Les familles qui ont remarqué une différence sont très heureuses. Comme je l’ai dit, certains résidents ne montrent aucun changement visible tandis que d’autres présentent des changements beaucoup plus évidents. Les familles ont le sentiment que les visites à leurs proches sont maintenant de meilleure qualité. C’était une expérience très satisfaisante.

Comment le financement et le soutien de la FCASS vous aident-ils à atteindre vos objectifs?

Nous utilisons le financement de la FCASS pour contribuer surtout aux frais de personnel, permettant ainsi à notre équipe de BSO de consacrer plus de temps au personnel pour les soutenir dans les changements. Nous avons également mis à profit une grande partie du financement pour des initiatives d’éducation afin de renforcer les capacités du personnel dans le traitement non-pharmacologique des comportements.

Comment prévoyez-vous soutenir la formation du personnel et assurer la pérennité des améliorations pour ces résidents?

La beauté de ce projet qui s’intègre si bien dans le plan BSO ce projet est qu’il ne cessera pas lorsque les fonds de la FCASS s’épuisent.
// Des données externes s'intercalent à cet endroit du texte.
-- ==== Sys2Proof/Syntax.lean ====
section
/-! DEFINITION. The commands of the block: one constructor per row of the table of operations and events, with the
operands each needs: the instant `t` at which it happens, the instance it concerns, and the values that come from
outside (measured inputs, received bytes, a triad's write). Log entries 1 and 2 say what the operands stand for. -/

namespace Sys2Proof

/-- A frame on a bus or on the link. -/
structure Frame where
  id : Nat
  ide : Bool
  fdf : Bool
  brs : Bool
  rtr : Bool
  esi : Bool
  dlc : Nat
  data : List Byte
deriving DecidableEq, Repr, Inhabited

/-- The block of Table LNK-5 that ends a supercycle copy, by its fields (its byte layout is not in the source). -/
structure StateBlock where
  sc : Nat
  boundary : Time
  epoch : Time
  jepoch : Nat
  jpos : Nat
  /-- RED_FNSTATE of FN00–FN31 -/
  fns : List W
  /-- per AXU: θ̂, ω̂, ramp r, a and target, position phase, TRIES, LATCHED -/
  axus : List (List W)
  /-- per CVU: N_act, V_pv*, PLLOCK -/
  cvus : List (List W)
  /-- per charge channel: phase, reason, CHG_TEQ, CHG_TWALL, CHG_EBAT, CHG_ESOL, I_cut, qualification timers -/
  chgs : List (List W)
  /-- per leg: LEG_ACTA, LEG_ACTB, LEG_ACTSHIFT -/
  legs : List (List W)
  /-- per group: asserted, TRP_GFIRST -/
  trips : List (Bool × W)
deriving DecidableEq, Repr, Inhabited

/-- A link frame's content by TYPE (Table LNK-1). -/
inductive LinkMsg where
  | ack (upTo : Nat)
  | hb (role : Nat) (token : Bool) (stime : Time) (jepoch jpos sc sys : Nat) (warn : Bool)
  | release
  | fnstate (f : Nat) (w : W)
  | jrn (jpos kind que seq : Nat) (body : List Byte)
  | jack (jpos : Nat)
  | hello (dig0 dig1 epoch : W) (side : Bool) (jepoch jpos role sys : Nat) (tkEpoch : Option Time)
  /-- a mirror segment: its address and bytes -/
  | mir (addr : Nat) (data : List Byte)
  /-- the end of a copy: its supercycle number, CRC and state block -/
  | mirend (sc : Nat) (crc : W) (blk : StateBlock)
  | applied (sc : Nat)
  | session (data : List Byte)
  | queue (q : Nat) (f : Frame)
deriving DecidableEq, Repr, Inhabited
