/-- One mirror region (R64). -/
structure MirRegion where
  addr : Nat
  len : Nat
  selected : Bool
deriving DecidableEq, Repr, Inhabited

/-- The configuration that APPLY has bound beside the registers it wrote. -/
structure Image where
  funcs : Tab FuncRec
  spares : List SpareEnt
  sigmaps : List SigMap
  routes : List RouteEnt
  limits : List LimitRec
  keys : List KeyEnt
  roles : Tab RoleRec
  mirror : Option (Nat × List MirRegion)
  /-- entry points of the triads that have PROG records (R60) -/
  entries : Tab W
  split : Nat
  charges : List Nat
  digest : List Byte
  role : Nat
deriving DecidableEq, Repr, Inhabited

/-- The position of the start-up sequence (Table SYS-2), finer than SYS_STATE. -/
inductive BootStep where
  | waitRef | probe | headers | body | signature | firstPass | secondPass | thirdPass
  | calibrate | journal | lock | done | paused | stopped
deriving DecidableEq, Repr, Inhabited

/-- The start-up sequence (R47–R72). -/
structure Boot where
  step : BootStep
  /-- STIME of the power-on reset release or restart from which T_READY counts -/
  relTime : Time
  candidate : Nat
  firstCand : Nat
  /-- the other slot has a good header and has not been tried -/
  otherGood : Bool
  records : List Rec
  applied : Bool
  /-- a supply warning stopped the start-up (R50) -/
  warned : Bool
  /-- SYS_STATE when the start-up paused -/
  pausedAt : Nat
  lastReason : Nat
deriving DecidableEq, Repr, Inhabited

/-- A status transaction on a leg's status pair (R90–R92, R95, R100). -/
structure GlReq where
  addr : Nat
  op : Nat
  reg : Nat
  data : Nat
  seq : Nat
  /-- 0 a poll, 1 the enable sequence, 2 a T0 request -/
  purpose : Nat
deriving DecidableEq, Repr, Inhabited

/-- The place of the enable sequence of R95 on one leg. -/
structure EnSeq where
  /-- the requests still to be answered, in order, with the value a read-back must return -/
  todo : List (GlReq × Option Nat)
  /-- a rerun on a leg whose transmitters are enabled -/
  rerun : Bool
  /-- the status check of R96 after the drive token was gained -/
  quick : Bool
  /-- consecutive FRAME or NOACK transactions of the request in progress -/
  errs : Nat
deriving DecidableEq, Repr, Inhabited

/-- A leg channel beside its registers. -/
structure Leg where
  /-- a set was committed since the last boundary (R79) -/
  fresh : Bool
  /-- a committed set has been loaded at a boundary since the function was enabled -/
  loaded : Bool
  /-- the committed set, and the set in use, has both switches off: a parked position (R236) -/
  parkSet : Bool
  parked : Bool
  /-- the upper switch interval ended the last period high, and fine ticks from its last edge to its end (R76) -/
  lastUpper : Bool
  lastEdge : Nat
  /-- on-intervals of GH and GL in the present period, fine ticks from its boundary -/
  gh : List (Nat × Nat)
  gl : List (Nat × Nat)
  /-- the working copies of CFG, PER, DT, MINPW and TRIP to restore at the next boundary (R84) -/
  restore : Bool
  lastMismatch : Option Time
  /-- STIME at which the active line of GH and of GL was calibrated -/
  calGH : Time
  calGL : Time
  /-- a line calibrated at this STIME waits for the boundary to become the active one -/
  newGH : Option Time
  newGL : Option Time
  /-- pad offsets in force, ps (R82) -/
  padGH : Int
  padGL : Int
  /-- die temperature at the last pad check, 1/8 °C as THM_DIE; a check is owed -/
  padTemp : Int
  padDue : Bool
  seq : Nat
  inflight : Option GlReq
  /-- addresses still to be polled in this POLL period -/
  pollTodo : List Nat
  /-- consecutive bad transactions with driver 0 and 1 -/
  bad0 : Nat
  bad1 : Nat
  /-- fault pull detected on the status pair, and one whose trip has not been followed by a rerun -/
  pull : Bool
  pulled : Bool
  enSeq : Option EnSeq
  /-- the sequence is over and the leg drives off until the next boundary -/
  armed : Bool
deriving DecidableEq, Repr, Inhabited

/-- What a leg's GH and GL pairs carry. -/
inductive Drive where
  | hiZ | off | low | high | computed
deriving DecidableEq, Repr, Inhabited

/-- A SAR converter beside its registers (R103, R105, R116, R118, R119). -/
structure Conv where
  /-- input, gain and reference of the previous conversion -/
  prev : Option (Nat × Nat × Nat)
  /-- samples still to be delivered with SETTLE -/
  settle : Nat
  /-- STIME of the last calibration -/
  calAt : Time
  /-- the last calibration was bad -/
  lastBad : Bool
  /-- powered down (R116) -/
  down : Bool
  /-- an unscheduled wake is in progress: the next result carries LATE -/
  lateWake : Bool
  lastConv : Time
deriving DecidableEq, Repr, Inhabited

/-- An ADC sequence beside its registers (R110–R113). -/
structure SeqRun where
  /-- the run began with a scheduled trigger -/
  sched : Bool
  /-- the group to start next waits for its slots -/
  waiting : Bool
  /-- first step of the group in progress or waiting -/
  grp : Nat
  /-- steps of the group whose conversions have not ended -/
  busy : List Nat
  /-- the instant R111 gives the next group start -/
  due : Time
  /-- the group holds late -/
  late : Bool
  hold : Time
  /-- RESTART: stored results are not forwarded and the sequence restarts at step 0 -/
  restart : Bool
  /-- the first group of the run carries LATE -/
  lateFirst : Bool
  /-- the pending trigger is a scheduled one, and its instant -/
  pendSched : Bool
  pendDue : Time
  /-- when the latest run that fed an engine delivered its words (R288) -/
  fedAt : Option Time
deriving DecidableEq, Repr, Inhabited

/-- A working slot of the ADC (R113, R114). -/
structure AdcSlot where
  /-- a group's conversion is in progress: sequence and step -/
  busy : Option (Nat × Nat)
  /-- an urgent conversion is in progress for this triad -/
  urgent : Option Nat
  /-- triads whose urgent requests wait, in arrival order -/
  queue : List Nat
  /-- STIME since which a swap has been wanted -/
  wantSince : Option Time
deriving DecidableEq, Repr, Inhabited

/-- A ΔΣ channel beside its registers (R121–R127). -/
structure Dsm where
  /-- start of the running or latest window -/
  winStart : Time
  /-- consecutive fast outputs beyond the thresholds, and within them -/
  ocRun : Nat
  okRun : Nat
  /-- the level has stood since the enable (R126) -/
  first : Bool
deriving DecidableEq, Repr, Inhabited

/-- A window comparator beside its registers (R132–R140). -/
structure Cmp where
  /-- the last N window samples, beyond or not, newest first -/
  hist : List Bool
  /-- the check whose turn it is (R136) -/
  turn : Nat
  /-- checks whose last result was a failure: 0–3 the test checks, 4 HI readback, 5 LO readback -/
  failed : List Nat
  /-- a DAC to be reread (R138) -/
  reread : Option Nat
  /-- STIME of the mismatch being reread -/
  mismatchAt : Time
  /-- degraded reading (R140): the AIN read and the filter's history -/
  degAin : Option Nat
  degHist : List Bool
  degTripped : Bool
deriving DecidableEq, Repr, Inhabited

/-- A trip group beside its registers (R141–R145). -/
structure Trp where
  /-- a source of index 96 or above has been part of the source condition since the last release -/
  hardSrc : Bool
  /-- STIME since which the source condition has been false -/
  falseSince : Option Time
  /-- STIMEs of the automatic releases of the last second -/
  autoRels : List Time
  /-- automatic release is stopped until a T0 release -/
  autoStop : Bool
deriving DecidableEq, Repr, Inhabited

/-- The state of one section of a cascade (R155, R173). -/
structure Sect where
  s1 : W
  s2 : W
  xprev : W
  y : W
deriving DecidableEq, Repr, Inhabited

/-- A cascade beside its registers (R157–R175). -/
structure Casc where
  /-- the Punty checkpoint: the state of every section, and the region -/
  bank : List Sect
  ix : Nat
  iy : Nat
  /-- no activation has run since the enable (R157, R170) -/
  first : Bool
  /-- the bank being computed and its region -/
  newBank : List Sect
  newIx : Nat
  newIy : Nat
  /-- the latched inputs IN0–IN15 (R161) -/
  snap : List W
  /-- reference instant of the pending or running activation (R163) -/
  ref : Time
  /-- STIME of the latest latch (R164) -/
  latched : Option Time
  /-- outputs agreed by the latest activation, by section -/
  outs : List W
deriving DecidableEq, Repr, Inhabited

/-- An engine pair beside its registers. -/
structure Pair where
  /-- a re-execution under R174 is running for this cascade -/
  reexec : Option Nat
  /-- cascades whose activations the present restart has discarded -/
  discarded : List Nat
  /-- consecutive self-test failures of copy 0 and copy 1 (R177) -/
  stFail0 : Nat
  stFail1 : Nat
deriving DecidableEq, Repr, Inhabited

/-- A result delivered to an input of an AXU or CVU: the result word, its stamp, and whether it came in the present
period. -/
structure InRes where
  word : W
  stamp : Time
  fresh : Bool
  /-- when it was delivered -/
  got : Time
deriving DecidableEq, Repr, Inhabited

/-- One sample of the carrier demodulator (R205, R206): the currents and the sine and cosine references. -/
structure CarSample where
  id : W
  iq : W
  vd : W
  vq : W
  sinRef : W
  cosRef : W
  /-- i_d and i_q in the frame of θ_s -/
  sd : W
  sq : W
deriving DecidableEq, Repr, Inhabited

/-- The Hall interpreter of a unit (R209). -/
structure Hall where
  sector : Option Nat
  angle : W
  /-- the boundary at which the angle stops -/
  stop : W
  speed : W
  dir : Int
  /-- stamps of the edges of the present direction, newest first, at most seven -/
  stamps : List Time
  /-- a code or transition that R211 calls bad since the last forward pass -/
  bad : Bool
deriving DecidableEq, Repr, Inhabited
Nous pouvons nous permettre de faire des heures supplémentaires grâce à ce financement et de travailler d’arrache-pied pour élaborer des protocoles ainsi que pour améliorer des avis médicaux afin de repérer des résidents dont la prise de médicaments peut être réduite. Le plan consiste pour nous à assumer plutôt un rôle de surveillance après la réalisation du projet, sans devoir mettre en place tous les changements futurs.

Prévoyez-vous être en mesure de diffuser votre travail à d’autres établissements de Trinity Village?

Trinity Village est un établissement autonome. Cependant, comme je travaille aussi dans un autre établissement, j’y ai commencé à diffuser ces idées.